» EXERCISE PROMPT:
What lines below contain the word "variableSide"? Please pull each one out.

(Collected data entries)
-- ==== Sys2Proof/Machine/Variable.lean ====
section
/-! DEFINITION. The variable boundary: CPYV, granules, the ends of transfers, AWAIT, FENCEV and VSTAT (R116, R117, R122 to R135,
R152, R165, R286, R324, R328, R394). -/

namespace Sys2Proof.Machine

/-- The outstanding command of a status word. -/
def findVar (x : Brick) (v : Nat) : Option VCmd := x.var.queue.find? fun c => c.vs == v

/-- The shape of CPYV is admitted; one that decodes obeys the rules of CPYD, whose destination is ring memory (R141, R152). -/
def variableShape (sh : Word) : Bool :=
  let sk := shapeSk sh
  let dk := shapeDk sh
  sk ≤ 1 && dk ≤ 1 && !(sk == 0 && dk == 0) &&
    shapeLen sh ≤ 32768 && (if shapeDec sh then sk == 1 && dk == 0 && shapeSc sh ≤ 5 && 8 * 2 ^ shapeSc sh ≤ shapeLen sh else fld sh.toNat 24 23 == 0)

/-- The target that an address names, where an entry covers it (R118). -/
def targetOf (p : Part) (pa : Nat) : Option Nat := (coveringEntry p pa).map fun i => (tget Range.reset p.ranges i).target

/-- A side of a CPYV names a variable target. -/
def variableSide (p : Part) (k : Nat) (w : Word) : Bool :=
  k == 1 && (match targetOf p w.toNat with | some t => !timedTarget t | none => false)

/-- Exactly one side is a variable target, as far as the sides' entries say what they are (R141). -/
def oneVariable (p : Part) (sk dk : Nat) (w0 w1 : Word) : Bool :=
  let known (k : Nat) (w : Word) : Bool := k != 1 || (targetOf p w.toNat).isSome
  variableSide p sk w0 != variableSide p dk w1 || !(known sk w0 && known dk w1)

/-- The translation of a side of a CPYV: a variable target, or the Yard where the other side is variable (R118, R120, R152). -/
def sideXlate (p : Part) (w : Word) (n : Nat) (wr other : Bool) : Xlate :=
  translate p w.toNat (64 * n) (!wr) wr (fun k => !timedTarget k || (k == 1 && other)) fun _ _ => false

/-- CPYV: accepted at t+0 (R125, R127, R152); its words are checked whatever the guard reads (R40), and of two sides that fail the
source is recorded (log entry 130). A variable virtual address that leaves its space ends it at once with code 10, at the first
byte beyond, or at the start of the chunk where it decodes (R122, R125). -/
def execCpyv (o : EnOp) (s : State) : Host.Outcome State Fault Refusal :=
  let x := s.cur
  let w0 := enWord x o 0
  let w1 := enWord x o 1
  let sh := enWord x o 2
  let n := shapeLen sh
  let sk := shapeSk sh
  let dk := shapeDk sh
  let s0 := s.foundIf (guardTrue x o.g && enUe x o 3) 0x0B 39
  let ring := dk = 0
  let p := s.part (s.partOf s.issue.brick)
  let ok := variableShape sh && (if sk = 0 then ringWord w0 n else w0.toNat % 64 == 0) &&
    (if ring then ringWord w1 n && w1.toNat % 4096 == 0 && n % 64 == 0 else w1.toNat % 64 == 0) && oneVariable p sk dk w0 w1
  .next (if !ok then s0.foundAt 0x01 39
    else if !guardTrue x o.g then s
    else
      let vs := variableSide p sk w0
      let vd := variableSide p dk w1
      let none' : Xlate := ⟨0, 0, 1, false, 0⟩
      let xs := if sk = 1 then sideXlate p w0 n false vd else none'
      let xd := if dk = 1 then sideXlate p w1 n true vs else none'
      if xs.cause ≠ 0 then s0.xlateCheck 39 xs w0.toNat
      else if xd.cause ≠ 0 then s0.xlateCheck 39 xd w1.toNat
      else
        let xv := if vs then xs else xd
        let cmd : VCmd := { opc := 0x13, w0 := w0, w1 := w1, w2 := sh, vs := fld o.imm 0 6, bar := 0, epoch := 0, writes := vd, target := xv.addr, kind := xv.kind, grans := [], side := if vs then (if ring then w1.toNat else xd.addr) else (if sk = 0 then w0.toNat else xs.addr), yard := if vs then !ring else sk = 1, paged := xv.paged }
        let s1 := s0.acceptVariable 39 (fld o.imm 6 5) cmd
        let untag (lat : Nat) (s : State) : State :=
          if vs && ring then
            (List.range (n / 64)).foldl (fun s g =>
              s.addFlight (s.plainFlight 39 lat (.tag (w1.toNat / 4096 + g)) (BitVec.ofNat 512 0xFFFF))) s
          else s
        let s2 := untag 1 s1
        let ext := 64 * (if shapeDec sh then shapeClen sh else n)
        if xv.paged && 2 ^ 48 < xv.addr + ext then
          (untag 0 s2).onCur fun x => endVariableAt x cmd.vs 10 (if shapeDec sh then 0 else 2 ^ 48 - xv.addr)
        else s2)

/-- A CPYV that decodes, and one that has not yet read its whole block (R152). -/
def VCmd.decodes (c : VCmd) : Bool := c.opc == 0x13 && shapeDec c.w2
def VCmd.gathers (c : VCmd) : Bool := c.decodes && !c.ready

/-- Lines of a CPYV's destination, or of the block that it reads first; bytes of a transfer; its granules, 4 KiB each, the last one
perhaps shorter (R125, R152). -/
def VCmd.lines (c : VCmd) : Nat := if c.gathers then shapeClen c.w2 else shapeLen c.w2
def VCmd.bytes (c : VCmd) : Nat := if c.opc = 0x13 then 64 * c.lines else c.size
def VCmd.granules (c : VCmd) : Nat := (c.bytes + 4095) / 4096
def VCmd.granBytes (c : VCmd) (g : Nat) : Nat := min 4096 (c.bytes - 4096 * g)

/-- The transfer writes its target: a CPYV out, or an HFLUSH down (R117, R286). -/
def VCmd.stores (c : VCmd) : Bool := if c.opc = 11 then c.side == 0 else c.writes

/-- The lines that a piece covers, each with its first byte and the byte after its last. -/
def VCmd.pieceLines (c : VCmd) (p : Piece) : List (Nat × Nat × Nat) :=
  let lo := 4096 * p.g + p.lo
  let hi := min (lo + p.n) (4096 * p.g + c.granBytes p.g)
  (List.range 65).filterMap fun j =>
    let i := lo / 64 + j
    let f := max lo (64 * i)
    let t := min hi (64 * (i + 1))
    if f < t then some (i, f - 64 * i, t - 64 * i) else none

/-- The bytes of a granule that have performed, with a piece's (R125). -/
def VCmd.after (c : VCmd) (p : Piece) : Nat :=
  tget 0 c.parts p.g ||| (2 ^ (min (p.lo + p.n) (c.granBytes p.g) - p.lo) - 1) * 2 ^ p.lo

/-- Some byte of line i has performed at the piece's end, and every one has. -/
def VCmd.wholeLine (c : VCmd) (p : Piece) (i : Nat) : Bool := fld (c.after p) (64 * i - 4096 * p.g) 64 == 2 ^ 64 - 1

/-- The address of line i of a transfer at its target (R118, R286). -/
def lineTarget (x : Brick) (c : VCmd) (i : Nat) : Nat :=
  if c.opc = 0x13 then c.target + 64 * i else match x.hod.flush with
    | some f => x.hod.flushAddr f i
    | none => c.target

» REPLY TO THE EXERCISE:
def variableSide (p : Part) (k : Nat) (w : Word) : Bool :=
  variableSide p sk w0 != variableSide p dk w1 || !(known sk w0 && known dk w1)
      let vs := variableSide p sk w0
      let vd := variableSide p dk w1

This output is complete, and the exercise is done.